Anheftung von Zika-Viruspartikeln (grün) und extrazellulären Vesikeln aus Samenflüssigkeit (rot) an Zielzellen (Zellkerne in blau). Bei geringen Vesikel-Konzentrationen (links) können sich Viren problemlos an die Zelle anheften und diese infizieren, bei steigenden Konzentrationen der Vesikel wird der Zugang der Viren zu den Bindestellen jedoch zunehmend verhindert und eine Infektion unterbunden.

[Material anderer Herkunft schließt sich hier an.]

/-- A submitter resubmits the sessions that a promoted home names, under a new step reference (R269). -/
def resubmit (s : State) (m : StepMsg) : State :=
  match s.steps.submitted.find? fun t => t.refs.any (·.1 = m.stepRef) with
  | none => s
  | some t =>
    let ix := match t.refs.find? (·.1 = m.stepRef) with | some r => r.2 | none => []
    let old := (m.entries.filterMap fun en => (ix[en.index]?).map fun i => (i, en.homeEpoch)).filter fun z => !t.results.any (·.1 = z.1)
    if old.isEmpty then s
    else
      let (s, ref) := nextRef s
      let es := old.filterMap fun z => (t.desc.entries[z.1]?).map fun e => { e with homeEpoch := z.2 }
      let d : StepDesc := { t.desc with home := m.src, stepRef := ref, count := es.length, entries := es }
      let t := { t with refs := t.refs ++ [(ref, old.map (·.1))], attempts := Nat.max t.attempts (m.attempt + 1) }
      let s := { s with steps := { s.steps with submitted := modFirst (fun x => x.sub = t.sub) (fun _ => t) s.steps.submitted } }
      let hosts := rangeHosts s (hSerial (es.headD ⟨0, 0, 0⟩).handle) d.first d.last
      let dests := if hosts.any (·.1 = m.src) then hosts else hosts ++ [(m.src, 0)]
      let s := dests.foldl (fun s z => if z.1 = s.device then s else sendMsg s z.1 (.stpDesc { d with epoch := z.2 })) s
      match dests.find? (·.1 = s.device) with
      | some z => takeDesc s { d with epoch := z.2 }
      | none => s

/-- STP_ABORT at a participant: the named sessions' work of the attempt ends; with NEXT they queue again, else they end
(R263, R272). An abort with RESUBMIT ends them here. -/
def abortPart (s : State) (m : StepMsg) : State :=
  match partOf s m.stepRef with
  | none => s
  | some p =>
    if isHome s p then s
    else
      let s := m.entries.foldl (fun s en =>
        match p.entries[en.index]? with
        | none => s
        | some e =>
          let old := (sessOf s e.handle).elim 0 (·.homeEpoch)
          if e.attempt ≠ m.attempt && !serialLt 16 old en.homeEpoch then s
          else
            let s := modSess s e.handle fun x => if x.guest && serialLt 16 x.homeEpoch en.homeEpoch then { x with homeEpoch := en.homeEpoch, homeDev := m.src } else x
            if m.hasNext then requeueEntry s m.stepRef en.index m.next
            else endEntry s m.stepRef en.index .cancelled 0) s
      let s := if m.hasNext then modPart s m.stepRef fun p => { p with attempt := m.next } else s
      dropDone s m.stepRef

/-- STP_ABORT: the submitter's and the participant's side. -/
def takeAbort (s : State) (m : StepMsg) : State :=
  let up (t : Submitted) : Submitted :=
    if m.hasNext && t.refs.any (·.1 = m.stepRef) then { t with attempts := Nat.max t.attempts (m.next + 1) } else t
  let s := { s with steps := { s.steps with submitted := s.steps.submitted.map up } }
  let s := abortPart s m
  if m.resubmit then resubmit s m else s

/-! ### STEP_SUBMIT, STEP_KILL (R275, R276) -/

/-- Send a step descriptor of this controller to the home and the hosts of its range; itself is served directly. -/
def submitDesc (s : State) (d : StepDesc) : State :=
  let hosts := rangeHosts s (hSerial (d.entries.headD ⟨0, 0, 0⟩).handle) d.first d.last
  let dests := if hosts.any (·.1 = d.home) then hosts else hosts ++ [(d.home, 0)]
  let s := dests.foldl (fun s z => if z.1 = s.device then s else sendMsg s z.1 (.stpDesc { d with epoch := z.2 })) s
  match dests.find? (·.1 = s.device) with
  | some z => takeDesc s { d with epoch := z.2 }
  | none => s

/-- STEP_SUBMIT: `d` is what desc_addr holds, `len` desc_len, `rsv` the reserved bits of the entry. A length that does not
fit the count completes with the first row of R255 (DEDUCED). -/
def doSubmit (s : State) (sub : Sub) (d : StepDesc) (len resultAddr rsv : Nat) : State :=
  if rsv ≠ 0 then refuse s sub .versionMismatch 0x2
  else if d.count = 0 || decide (4096 < d.count) || len ≠ 64 + 16 * d.count || d.entries.length ≠ d.count then refuse s sub .versionMismatch 0x7
  else
    let (s, ref) := nextRef s
    let d : StepDesc := { d with src := s.device, stepRef := ref, noRerun := sub.noRerun }
    let t : Submitted := { sub := sub, resultAddr := resultAddr, desc := d, refs := [(ref, List.range d.count)] }
    submitDesc { s with steps := { s.steps with submitted := s.steps.submitted ++ [t] } } d

/-- STEP_KILL: no attempt after this one; it completes when the sessions before their decision point have ended. -/
def doKill (s : State) (sub : Sub) (ref rsv : Nat) : State :=
  if rsv ≠ 0 then refuse s sub .versionMismatch 0x2
  else match partOf s ref with
    | none => refuse s sub .badHandle 0x8
    | some p =>
      if !isHome s p then refuse s sub .badHandle 0x8
      else
        let s := modPart s ref fun p => { p with noMore := true }
        complete (homeAbort s ref .preempted 0 false) sub .ok 0 []

/-- SES_CANCEL (R40, R109, R112). -/
def doCancel (s : State) (sub : Sub) : State :=
  match verbSession s sub with
  | .error e => refuse s sub e.1 e.2
  | .ok x =>
    if x.rejoin then queueVerb s sub.handle (.cancel sub)
    else if x.state = .retiring then refuse s sub .ok 0
    else
      let later := x.waiting
      let s := setSess s { x with cancelPending := true, cancels := x.cancels ++ [sub], waiting := [] }
      let s := later.foldl (fun s v => refuse s v.sub .cancelled 0) s
      tryCancel (if x.place = .spilled then startFetch s sub.handle else s) sub.handle

end Sys2Proof.Machine
end

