/-! ### Acknowledgements and copies at the mirrored side -/

/-- The note of a step is acknowledged: the chunk, the row, the seal (R107, R108, R264). -/
def noteAcked (s : State) (h step : Nat) : State :=
  match sessOf s h with
  | none => s
  | some x =>
    if x.step ≠ step || !x.fixed then s
    else
      let s := setSess s { x with noteAcked := true }
      let s := sendDecodeRow s x x.pendingToken (x.step + 1) (x.length + stepTokens x)
      let s := postFixed s h
      let refs := (s.steps.parts.map fun p => ((p.entries.zipIdx.filter fun e => e.1.handle = h && liveEntry e.1).map fun e => (p.stepRef, e.2))).flatten
      refs.foldl (fun s r => trySeal s r.1 r.2) s

/-- The entry of a prepare copy's part. -/
def prepAcked (s : State) (h ref attempt : Nat) : State :=
  match partOf s ref with
  | none => s
  | some p =>
    match entryIndex p h with
    | some i => if (p.entries[i]?).elim false fun e => e.prepWait && e.attempt = attempt && liveEntry e then sendPrepared s ref i else s
    | none => s

/-- A rejoin handover of the session has no answer yet (R549). -/
def rejoining (s : State) (h : Nat) : Bool := (sessOf s h).elim false (·.rejoin)

/-- The home leaves a session that its mirror has taken over by a handover (R495, R549). -/
def handedOver (s : State) (h : Nat) : State :=
  let s := { s with mir := { s.mir with holding := s.mir.holding.filter (· ≠ h) } }
  let s := if rejoining s h then s else setFld s Reg.CKP_HANDOVER.moved (fld s Reg.CKP_HANDOVER.moved + 1)
  demote s h none

/-- A command that waited for the rejoin of its session is taken (R550). -/
def takeWaited (s : State) (v : SessVerb) : State :=
  match v with
  | .open_ sub a => doOpen s sub a
  | .resume sub a => doResume s sub a
  | .query sub => doQuery s sub
  | .insert sub k f r => doInsert s sub k f r
  | .cancel sub => doCancel s sub
  | .remove sub n f r => doRemove s sub n f r

/-- A session's step 0 or resume step is to run again after a start: its tokens are known (R548). -/
def stepAgain (x : Session) : Bool := !x.guest && (x.state = .prefilling || x.state = .resuming) && hasInput x

/-- A session that a warm start restored and that stays here: it retires where a cancel waited for the step that the save
killed, it parks where a resume's tokens were not yet known. -/
def settleKept (s : State) (h : Nat) : State :=
  match sessOf s h with
  | none => s
  | some x =>
    if x.cancelPending then retire s h .ok .cancelled 0
    else if x.state = .resuming && !stepAgain x then setState s h (parkState s h)
    else s

/-- The mirror was not SYNCED: the session stays here, unmirrored, and gets another mirror; what waited goes on (R549). -/
def rejoinKept (s : State) (h : Nat) : State :=
  let vs := (sessOf s h).elim [] (·.waiting)
  let s := modSess s h fun x => { x with rejoin := false, waiting := [] }
  let s := { s with mir := { s.mir with holding := s.mir.holding.filter (· ≠ h) } }
  vs.foldl takeWaited (settleKept (dropMirror s h true Status.busyMaint.code) h)

/-- The outcome of a rejoin is unknown: FREE without an END chunk, WARM_ORPHAN, BAD_HANDLE for what waited (R549, R550). -/
def rejoinLost (s : State) (h : Nat) : State :=
  let dev := (mirLink s h true).elim 0x7FF (·.dev)
  let s := { s with mir := { s.mir with holding := s.mir.holding.filter (· ≠ h) } }
  bump (leaveHome s h .badHandle 0x1 fun s => report s 0x0107 (hSerial h) 0 [h, dev]) Reg.CLK_START.orphans

/-- The answer of a rejoin handover other than OK. -/
def rejoinAnswer (s : State) (h : Nat) (st : Status) : State :=
  match st with
  | .staleRole => demote s h none
  | .badHandle => demote s h none
  | .busyMaint => rejoinKept s h
  | _ => rejoinLost s h

/-- No handover remains. -/
def checkHandover (s : State) : State :=
  if s.mir.links.any fun l => l.waits.any fun w => w.2 = MirWait.handover then s
  else if s.mir.handover.isEmpty then setFld s Reg.CKP_HANDOVER.busy 0 else s

/-- MIRROR_ACK (R104, R485). -/
def takeAck (s : State) (q : MirrorHdr) : State :=
  let home := !q.layers
  match mirLink s q.handle home with
  | none => s
  | some l =>
    match l.waits.find? (·.1 = q.ref) with
    | none => s
    | some w =>
      if l.dev ≠ q.src || l.epoch ≠ q.epoch then s
      else
        let h := q.handle
        let full := q.status = .noCapacity && (match w.2 with | .prep _ _ => true | _ => false)
        let s := if full then setLink s { l with copies := l.copies.map fun c => if c.seq = q.ref then { c with refused := true } else c }
          else setLink s { l with waits := l.waits.filter fun z => z.1 ≠ q.ref, copies := l.copies.filter fun c => c.seq ≠ q.ref }
        if full then s
        else if q.status = .ok then
          match w.2 with
          | .open_ => (match mirLink s h home with
              | some l => if l.counts || l.waits.any (fun z => match z.2 with | .sync _ => true | _ => false) then s else setLink s { l with counts := true }
              | none => s)
          | .note step => noteAcked s h step
          | .prep ref att => prepAcked (if home then modSess s h fun x => { x with mirrorAcked := x.step } else s) h ref att
          | .sync last => if last then (match mirLink s h home with | some l => setLink s { l with counts := true } | none => s) else s
          | .handover => checkHandover (handedOver s h)
          | .retire => dropLink s h home
          | .state => s
        else match w.2 with
          | .open_ =>
            let s := dropLink (report s 0x0301 (hSerial h) 0 [h, q.src]) h home
            releaseMirror (if home then modSess s h fun x => { x with mirrorDev := 0x7FF } else s) h home
          | .handover => if rejoining s h then rejoinAnswer s h q.status else checkHandover { s with mir := { s.mir with holding := s.mir.holding.filter (· ≠ h) } }
          | .retire => dropLink s h home
          | _ => if home && q.status = .staleRole then demote s h none else dropMirror s h home q.status.code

Skala = 20 μM. (Bild:  Rüdiger Groß)
Anheftung von Zika-Viruspartikeln (grün) und extrazellulären Vesikeln aus Samenflüssigkeit (rot) an Zielzellen (Zellkerne in blau). Bei geringen Vesikel-Konzentrationen (links) können sich Viren problemlos an die Zelle anheften und diese infizieren, bei steigenden Konzentrationen der Vesikel wird der Zugang der Viren zu den Bindestellen jedoch zunehmend verhindert und eine Infektion unterbunden. Skala = 20 μM.
(Bild: Rüdiger Groß)

Das Zika-Virus ist vor allem in Südamerika, Afrika und Südostasien verbreitet. Es verursacht Fieber sowie Ausschlag und Gelenkschmerzen, kann bei der Infektion von Schwangeren aber auch Schädigungen an Föten hervorrufen. Das Virus wird normalerweise durch Stechmücken übertragen. „Die Übertragung erfolgt sehr selten auf oralem oder sexuellem Weg, obwohl das Virus in Körperflüssigkeiten wie Speichel und Sperma vorhanden ist“, sagt der Marburger Virologe Professor Dr. Janis Müller, der Leitautor des Fachaufsatzes.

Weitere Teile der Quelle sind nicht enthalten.